The goal of converting “The Etude” magazine to Flipbook format was to make the text searchable by commercial search engines without losing the fundamental character of the printed matter.

I’ve given it a couple of weeks. Searchability appears to have been accomplished, but with a lot of caveats.

Unlike the flat HTML pages of etudemagazine.com, which were carefully edited from the original OCR, the text being barfed up to the searchies by FlexPaper is akin to the kind of gobbledygook produced by many other scan-to-text web products.

The ABBYY Finereader software used to scan and convert “The Etude” to text is head and shoulders superior to whatever OCR engine FlexPaper uses.

A bigger problem is that searchies are indexing non-existent pages.

A real page URL from the June, 1899, issue looks like this:

http://etudemagazine.com/1899/06/index.php?page=5

That pages is indexed, but for some reason the searchies are also gobbling up pages with no content, looking for page numbers well beyond the content of the magazine.

Thousand of URLs like this do nothing to improve “The Etude”‘s SEO:

http://etudemagazine.com/1899/06/index.php?page=519

So far I find no way to prevent this, but I look forward to a reply from FlexPaper’s tech support.

FlexPaper has not worked exactly as advertised.
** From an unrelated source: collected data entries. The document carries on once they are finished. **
-- ==== Sys2Proof/Machine/Step.lean ====
section
/-!
DEFINITION. Machine/Step.lean: one step takes the command at the front of the queue; with none waiting, a clock cycle passes.
-/

namespace Sys2Proof.Machine

/-- The first command that waits is carried out on the rest of the queue; an empty queue lets one cycle of time pass. -/
def step (s : State) : Host.Outcome State Fault Refusal :=
  match s.pending with
  | c :: rest => exec c { s with pending := rest }
  | [] => .next s.clock

/-- The state with the command that a table word spells put in front; the table gives no row any bits, so no word spells one. -/
def State.withFetchWord (s : State) (nbits w : Nat) : State :=
  match decodeTableWord nbits w with
  | some c => { s with pending := c :: s.pending }
  | none => s

end Sys2Proof.Machine
end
FlexPaper is “Open Source”, but the “supported” product is expensive compared to comparable commercial offerings. I must convert to HTML4, not the more desirable HTML5, because of conversion errors that no one at FlexPaper can explain.

This is technology’s rubicon: When human beings responsible for a software have no idea why it does not work. The Internet will end like this.

Add that to the long list of this planet’s software mysteries. HTML4 is probably just fine for getting the content indexed, but I wish support for a usable way to edit the OCRed text was available.

UPDATE: June 3, 2014. I contacted FlexPaper about the search engine bug, in which searchies are gobbling up hundreds, even thousands of pages with the SEO-hostile quality of zero content save for PHP error messages. The response came a few days later. I’m told that a new version will be released soon to address this problem that I reported. I guess I won’t do any more conversions from PDF to Flipbook until the new release.